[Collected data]
'''

/-- Tables 9.1, 9.2 and 9.4, R215 to R221: a storage element stands for the number its code gives; toward scratchpad that number
times its block's scale rounds to the nearest CE16 value, and toward memory its quotient by the scale rounds once as RND says,
with the overflow rule of R220; a computed scale is the least that takes the greatest magnitude of its block. -/
def Sys2Proof.Machine.StorageConversions : Prop :=
  let scaled := fun (r : Rat) (scale : Option Nat) (k : Int) => match scale with | some v => r * (2 : Rat) ^ (k * ((v : Int) - 127)) | none => r
  (∀ (g : B8) (v : Nat), 1 ≤ g.p → g.p ≤ 7 → v < 256 →
      let neg := !g.uns && decide (128 ≤ v)
      let c := if g.uns then v else v % 128
      let x := c / 2 ^ (g.p - 1)
      let t := c % 2 ^ (g.p - 1)
      let bias : Int := if g.uns then 2 ^ (8 - g.p) else 2 ^ (7 - g.p)
      let nan := if g.uns then 0xFF else 0x80
      let inf := g.fin = false ∧ (if g.uns then v = 0xFE else v = 0x7F ∨ v = 0xFF)
      (v = nan → g.decode v = .nan false) ∧ (inf → g.decode v = .inf neg) ∧
      (v ≠ nan → ¬inf → (g.decode v).Is (signedRat neg (if x = 0 then t else 2 ^ (g.p - 1) + t) 1 ((if x = 0 then 1 - bias else x - bias) - g.p + 1))))
  ∧ (∀ v : Nat, (SFmt.decode .int8 v).Is (BitVec.ofNat 8 v).toInt ∧ (SFmt.decode .int4 v).Is (BitVec.ofNat 4 v).toInt ∧
      SFmt.decode .bf16 v = decodeF 8 7 v ∧ SFmt.decode .fp16 v = decodeF 5 10 v ∧ SFmt.decode .fp32 v = decodeF 8 23 v)
  ∧ (∀ (sat neg sig : Bool) (x : FVal) (r : Rat) (scale : Option Nat) (e : Int), expandCE16 sat x (some 0xFF) = 0x7FC0 ∧ (scale ≠ some 0xFF →
      expandCE16 sat (.nan sig) scale = 0x7FC0 ∧ (expandCE16 sat (.inf neg) scale = if neg then 0xFF80 else 0x7F80) ∧
      (expandCE16 sat (.fin neg 0 e) scale = if neg then 0x8000 else 0) ∧ (x.Is r → r ≠ 0 → ∃ z : XVal, z.Is (scaled r scale 1) ∧
        let q := roundX ⟨8, 8, 7, 0, true⟩ z
        expandCE16 sat x scale = if sat ∧ bitAt q.flags 2 = true then (if r < 0 then 0xFF7F else 0x7F7F) else q.v)))
  ∧ (∀ (f : SFmt) (eb t : Nat) (sat sig neg : Bool) (rnd : Nat) (x : FVal) (r : Rat) (scale : Option Nat) (e : Int), rnd < 4 →
      (f, eb, t) ∈ [(.bf16, 8, 7), (.fp16, 5, 10), (.fp32, 8, 23)] →
      let nan := (2 ^ eb - 1) * 2 ^ t + 2 ^ (t - 1)
      let most := fun (n : Bool) => (2 ^ eb - 2) * 2 ^ t + (2 ^ t - 1) + if n then 2 ^ (eb + t) else 0
      let zero := rnd = 1 ∨ (rnd = 2 ∧ neg = true) ∨ (rnd = 3 ∧ neg = false)
      f.store sat rnd x (some 0xFF) = nan ∧ f.store sat rnd (.nan sig) scale = nan ∧ (scale ≠ some 0xFF →
      (f.store sat rnd (.inf neg) scale = if sat ∨ zero then most neg else encInf eb t neg) ∧
      (f.store sat rnd (.fin neg 0 e) scale = if neg then 2 ^ (eb + t) else 0) ∧ (x.Is r → r ≠ 0 → ∃ z : XVal, z.Is (scaled r scale (-1)) ∧
        let q := roundX ⟨t + 1, eb, t, rnd, true⟩ z
        f.store sat rnd x scale = if sat ∧ bitAt q.flags 2 = true then most (decide (r < 0)) else q.v)))
  ∧ (∀ (f : SFmt) (w : Nat) (sat sig neg : Bool) (rnd : Nat) (x : FVal) (r : Rat) (y : Int) (scale : Option Nat), rnd < 4 →
      (f, w) ∈ [(SFmt.int8, 8), (.int4, 4)] →
      let res := fun (k : Int) => (BitVec.ofInt w (max (-2 ^ (w - 1)) (min (2 ^ (w - 1) - 1) k))).toNat
      f.store sat rnd x (some 0xFF) = 0 ∧ f.store sat rnd (.nan sig) scale = 0 ∧ (scale ≠ some 0xFF →
      f.store sat rnd (.inf neg) scale = res (if neg then -2 ^ w else 2 ^ w) ∧
      (x.Is r → RoundsTo rnd (scaled r scale (-1)) y → f.store sat rnd x scale = res y)))
  ∧ (∀ (g : B8) (sat sig : Bool) (rnd : Nat) (x : FVal) (r big : Rat) (scale : Option Nat), 1 ≤ g.p → g.p ≤ 7 → rnd < 4 → x.Is r →
      (g.decode g.maxCode).Is big →
      let f : SFmt := .b8 g
      let v := scaled r scale (-1)
      let y := f.store sat rnd x scale
      let nan := if g.uns then 0xFF else 0x80
      let member := fun (q : Rat) => ∃ c, c < 256 ∧ (g.decode c).Is q
      let neg := decide (v < 0)
      f.store sat rnd x (some 0xFF) = nan ∧ f.store sat rnd (.nan sig) scale = nan ∧ (scale ≠ some 0xFF → (g.uns = true → v < 0 → y = nan) ∧
      (g.uns = false ∨ 0 ≤ v → v.abs ≤ big → y < 256 ∧ ∃ q, (g.decode y).Is q ∧
        (rnd = 0 → ∀ z, member z → (v - q).abs ≤ (v - z).abs) ∧ (rnd = 1 → q.abs ≤ v.abs ∧ ∀ z, member z → z.abs ≤ v.abs → z.abs ≤ q.abs) ∧
        (rnd = 2 → v ≤ q ∧ ∀ z, member z → v ≤ z → q ≤ z) ∧ (rnd = 3 → q ≤ v ∧ ∀ z, member z → z ≤ v → z ≤ q)) ∧
      (g.uns = false ∨ 0 ≤ v → 2 * big ≤ v.abs → y = if sat ∨ rnd = 1 ∨ (rnd = 2 ∧ neg) ∨ (rnd = 3 ∧ !neg) then g.maxCode + (if neg then 128 else 0)
        else if g.fin then nan else if g.uns then 0xFE else if neg then 0xFF else 0x7F)))
  ∧ ∀ (f : SFmt) (xs : List FVal) (rs : List Rat) (big : Rat), f.scales = true → (∀ g, f = .b8 g → 1 ≤ g.p ∧ g.p ≤ 7) →
      (match f with | .b8 g => (g.decode g.maxCode).Is big | .int8 => big = 127 | _ => big = 7) →
      ((∃ x ∈ xs, x.isNan = true) → blockScale f xs = 0xFF) ∧
      ((∀ x ∈ xs, x.isNan = false) → (∀ r, r ∈ rs ↔ ∃ x ∈ xs, x.Is r) → let v := blockScale f xs
        ((∀ r ∈ rs, r = 0) → v = 0) ∧ v ≤ 254 ∧ (v < 254 → ∀ r ∈ rs, r.abs ≤ big * (2 : Rat) ^ ((v : Int) - 127)) ∧
        ∀ k, k < v → ∃ r ∈ rs, big * (2 : Rat) ^ ((k : Int) - 127) < r.abs)

/-- R243 to R245: an element of a matrix product is a NaN when an input or a product is, or infinities of both signs meet; it is the
infinity that its terms hold; else each nonzero term is cut toward zero to whole quanta 40 binary places below the greatest, and
their exact sum rounds once to FP32. A product of matrices is that element for every row and column. -/
def Sys2Proof.Machine.DotProducts : Prop :=
  (∀ v w : FVal, (mulV v w).1.isNan = true ↔ v.isNan = true ∨ w.isNan = true ∨ (v.isInf = true ∧ w.isZero = true) ∨ (v.isZero = true ∧ w.isInf = true))
  ∧ (∀ (as bs : List Nat) (c : Option Nat) (ts : List Rat) (ns : List Int) (em : Int) (neg : Bool), as.length = bs.length →
      let vals := ((as.zip bs).map fun e => (mulV (decodeF 8 7 e.1) (decodeF 8 7 e.2)).1) ++ c.toList.map (decodeF 8 23)
      ((∃ v ∈ vals, v.isNan = true) → dot as bs c = 0x7FC00000) ∧
      ((∀ v ∈ vals, v.isNan = false) → .inf neg ∈ vals → dot as bs c = if FVal.inf (!neg) ∈ vals then 0x7FC00000
        else if neg then 0xFF800000 else 0x7F800000) ∧
      ((∀ v ∈ vals, v.Is 0) → dot as bs c = 0) ∧
      (ts.length = vals.length → ns.length = vals.length → (∀ k, k < vals.length → (nth (.nan true) vals k).Is (nth 0 ts k) ∧
          (nth 0 ts k).abs < (2 : Rat) ^ (em + 1) ∧ RoundsTo 1 (nth 0 ts k * (2 : Rat) ^ (40 - em)) (nth 0 ns k)) →
        (∃ t ∈ ts, (2 : Rat) ^ em ≤ t.abs) → (ns.sum = 0 → dot as bs c = 0) ∧
          (ns.sum ≠ 0 → ∃ z : XVal, z.Is (ns.sum * (2 : Rat) ^ (em - 40)) ∧ dot as bs c = (roundX ⟨24, 8, 23, 0, true⟩ z).v)))
  ∧ ∀ (as bs : List Nat) (old : Option (List Nat)) (i j : Nat), as.length = 2048 → bs.length = 2048 → (∀ o, old = some o → o.length = 4096) →
      i < 64 → j < 64 → nth 0 (matmul as bs old) (64 * i + j) =
        dot ((upFrom 0 32).map fun k => nth 0 as (32 * i + k)) ((upFrom 0 32).map fun k => nth 0 bs (64 * k + j)) (old.map fun o => nth 0 o (64 * i + j))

'''

• _What is needed_
Locate the lines above that hold the word "member". Show every one of them.

• _Response box_
      let member := fun (q : Rat) => ∃ c, c < 256 ∧ (g.decode c).Is q
        (rnd = 0 → ∀ z, member z → (v - q).abs ≤ (v - z).abs) ∧ (rnd = 1 → q.abs ≤ v.abs ∧ ∀ z, member z → z.abs ≤ v.abs → z.abs ≤ q.abs) ∧
        (rnd = 2 → v ≤ q ∧ ∀ z, member z → v ≤ z → q ≤ z) ∧ (rnd = 3 → q ≤ v ∧ ∀ z, member z → z ≤ v → z ≤ q)) ∧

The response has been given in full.